» **Your assignment**:
Start at the line that contains "strandWord (v := Fields.pack (0b001011#6 ++ m) b a 0b001#3". Repeat it and each line after it, exactly, up to and including the final line of the data.

(Stored data)
theorem vaddVi (d a b : BitVec 5) (m : BitVec 1) : Statement (.vaddVi d a b m) :=
  strandWord (v := Fields.pack (0b000000#6 ++ m) b a 0b010#3 d 0b0001011#7) rfl fun _ => by
    rw [decode_pack_IntVi]; simp [decodeIntVi]

theorem vsubVv (d a b : BitVec 5) (m : BitVec 1) : Statement (.vsubVv d a b m) :=
  strandWord (v := Fields.pack (0b000001#6 ++ m) b a 0b000#3 d 0b0001011#7) rfl fun _ => by
    rw [decode_pack_IntVv]; simp [decodeIntVv]

theorem vsubVx (d a b : BitVec 5) (m : BitVec 1) : Statement (.vsubVx d a b m) :=
  strandWord (v := Fields.pack (0b000001#6 ++ m) b a 0b001#3 d 0b0001011#7) rfl fun _ => by
    rw [decode_pack_IntVx]; simp [decodeIntVx]

theorem vrsubVx (d a b : BitVec 5) (m : BitVec 1) : Statement (.vrsubVx d a b m) :=
  strandWord (v := Fields.pack (0b000010#6 ++ m) b a 0b001#3 d 0b0001011#7) rfl fun _ => by
    rw [decode_pack_IntVx]; simp [decodeIntVx]

theorem vrsubVi (d a b : BitVec 5) (m : BitVec 1) : Statement (.vrsubVi d a b m) :=
  strandWord (v := Fields.pack (0b000010#6 ++ m) b a 0b010#3 d 0b0001011#7) rfl fun _ => by
    rw [decode_pack_IntVi]; simp [decodeIntVi]

theorem vminuVv (d a b : BitVec 5) (m : BitVec 1) : Statement (.vminuVv d a b m) :=
  strandWord (v := Fields.pack (0b000011#6 ++ m) b a 0b000#3 d 0b0001011#7) rfl fun _ => by
    rw [decode_pack_IntVv]; simp [decodeIntVv]

theorem vminuVx (d a b : BitVec 5) (m : BitVec 1) : Statement (.vminuVx d a b m) :=
  strandWord (v := Fields.pack (0b000011#6 ++ m) b a 0b001#3 d 0b0001011#7) rfl fun _ => by
    rw [decode_pack_IntVx]; simp [decodeIntVx]

theorem vminVv (d a b : BitVec 5) (m : BitVec 1) : Statement (.vminVv d a b m) :=
  strandWord (v := Fields.pack (0b000100#6 ++ m) b a 0b000#3 d 0b0001011#7) rfl fun _ => by
    rw [decode_pack_IntVv]; simp [decodeIntVv]

theorem vminVx (d a b : BitVec 5) (m : BitVec 1) : Statement (.vminVx d a b m) :=
  strandWord (v := Fields.pack (0b000100#6 ++ m) b a 0b001#3 d 0b0001011#7) rfl fun _ => by
    rw [decode_pack_IntVx]; simp [decodeIntVx]

theorem vmaxuVv (d a b : BitVec 5) (m : BitVec 1) : Statement (.vmaxuVv d a b m) :=
  strandWord (v := Fields.pack (0b000101#6 ++ m) b a 0b000#3 d 0b0001011#7) rfl fun _ => by
    rw [decode_pack_IntVv]; simp [decodeIntVv]

theorem vmaxuVx (d a b : BitVec 5) (m : BitVec 1) : Statement (.vmaxuVx d a b m) :=
  strandWord (v := Fields.pack (0b000101#6 ++ m) b a 0b001#3 d 0b0001011#7) rfl fun _ => by
    rw [decode_pack_IntVx]; simp [decodeIntVx]

theorem vmaxVv (d a b : BitVec 5) (m : BitVec 1) : Statement (.vmaxVv d a b m) :=
  strandWord (v := Fields.pack (0b000110#6 ++ m) b a 0b000#3 d 0b0001011#7) rfl fun _ => by
    rw [decode_pack_IntVv]; simp [decodeIntVv]

theorem vmaxVx (d a b : BitVec 5) (m : BitVec 1) : Statement (.vmaxVx d a b m) :=
  strandWord (v := Fields.pack (0b000110#6 ++ m) b a 0b001#3 d 0b0001011#7) rfl fun _ => by
    rw [decode_pack_IntVx]; simp [decodeIntVx]

theorem vandVv (d a b : BitVec 5) (m : BitVec 1) : Statement (.vandVv d a b m) :=
  strandWord (v := Fields.pack (0b000111#6 ++ m) b a 0b000#3 d 0b0001011#7) rfl fun _ => by
    rw [decode_pack_IntVv]; simp [decodeIntVv]

theorem vandVx (d a b : BitVec 5) (m : BitVec 1) : Statement (.vandVx d a b m) :=
  strandWord (v := Fields.pack (0b000111#6 ++ m) b a 0b001#3 d 0b0001011#7) rfl fun _ => by
    rw [decode_pack_IntVx]; simp [decodeIntVx]

theorem vandVi (d a b : BitVec 5) (m : BitVec 1) : Statement (.vandVi d a b m) :=
  strandWord (v := Fields.pack (0b000111#6 ++ m) b a 0b010#3 d 0b0001011#7) rfl fun _ => by
    rw [decode_pack_IntVi]; simp [decodeIntVi]

theorem vorVv (d a b : BitVec 5) (m : BitVec 1) : Statement (.vorVv d a b m) :=
  strandWord (v := Fields.pack (0b001000#6 ++ m) b a 0b000#3 d 0b0001011#7) rfl fun _ => by
    rw [decode_pack_IntVv]; simp [decodeIntVv]

theorem vorVx (d a b : BitVec 5) (m : BitVec 1) : Statement (.vorVx d a b m) :=
  strandWord (v := Fields.pack (0b001000#6 ++ m) b a 0b001#3 d 0b0001011#7) rfl fun _ => by
    rw [decode_pack_IntVx]; simp [decodeIntVx]

theorem vorVi (d a b : BitVec 5) (m : BitVec 1) : Statement (.vorVi d a b m) :=
  strandWord (v := Fields.pack (0b001000#6 ++ m) b a 0b010#3 d 0b0001011#7) rfl fun _ => by
    rw [decode_pack_IntVi]; simp [decodeIntVi]

theorem vxorVv (d a b : BitVec 5) (m : BitVec 1) : Statement (.vxorVv d a b m) :=
  strandWord (v := Fields.pack (0b001001#6 ++ m) b a 0b000#3 d 0b0001011#7) rfl fun _ => by
    rw [decode_pack_IntVv]; simp [decodeIntVv]

theorem vxorVx (d a b : BitVec 5) (m : BitVec 1) : Statement (.vxorVx d a b m) :=
  strandWord (v := Fields.pack (0b001001#6 ++ m) b a 0b001#3 d 0b0001011#7) rfl fun _ => by
    rw [decode_pack_IntVx]; simp [decodeIntVx]

theorem vxorVi (d a b : BitVec 5) (m : BitVec 1) : Statement (.vxorVi d a b m) :=
  strandWord (v := Fields.pack (0b001001#6 ++ m) b a 0b010#3 d 0b0001011#7) rfl fun _ => by
    rw [decode_pack_IntVi]; simp [decodeIntVi]

theorem vsllVv (d a b : BitVec 5) (m : BitVec 1) : Statement (.vsllVv d a b m) :=
  strandWord (v := Fields.pack (0b001010#6 ++ m) b a 0b000#3 d 0b0001011#7) rfl fun _ => by
    rw [decode_pack_IntVv]; simp [decodeIntVv]

theorem vsllVx (d a b : BitVec 5) (m : BitVec 1) : Statement (.vsllVx d a b m) :=
  strandWord (v := Fields.pack (0b001010#6 ++ m) b a 0b001#3 d 0b0001011#7) rfl fun _ => by
    rw [decode_pack_IntVx]; simp [decodeIntVx]

theorem vsllVi (d a b : BitVec 5) (m : BitVec 1) : Statement (.vsllVi d a b m) :=
  strandWord (v := Fields.pack (0b001010#6 ++ m) b a 0b010#3 d 0b0001011#7) rfl fun _ => by
    rw [decode_pack_IntVi]; simp [decodeIntVi]

theorem vsrlVv (d a b : BitVec 5) (m : BitVec 1) : Statement (.vsrlVv d a b m) :=
  strandWord (v := Fields.pack (0b001011#6 ++ m) b a 0b000#3 d 0b0001011#7) rfl fun _ => by
    rw [decode_pack_IntVv]; simp [decodeIntVv]

theorem vsrlVx (d a b : BitVec 5) (m : BitVec 1) : Statement (.vsrlVx d a b m) :=
  strandWord (v := Fields.pack (0b001011#6 ++ m) b a 0b001#3 d 0b0001011#7) rfl fun _ => by
    rw [decode_pack_IntVx]; simp [decodeIntVx]

theorem vsrlVi (d a b : BitVec 5) (m : BitVec 1) : Statement (.vsrlVi d a b m) :=
  strandWord (v := Fields.pack (0b001011#6 ++ m) b a 0b010#3 d 0b0001011#7) rfl fun _ => by
    rw [decode_pack_IntVi]; simp [decodeIntVi]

» **Exercise result**:
  strandWord (v := Fields.pack (0b001011#6 ++ m) b a 0b001#3 d 0b0001011#7) rfl fun _ => by
    rw [decode_pack_IntVx]; simp [decodeIntVx]

theorem vsrlVi (d a b : BitVec 5) (m : BitVec 1) : Statement (.vsrlVi d a b m) :=
  strandWord (v := Fields.pack (0b001011#6 ++ m) b a 0b010#3 d 0b0001011#7) rfl fun _ => by
    rw [decode_pack_IntVi]; simp [decodeIntVi]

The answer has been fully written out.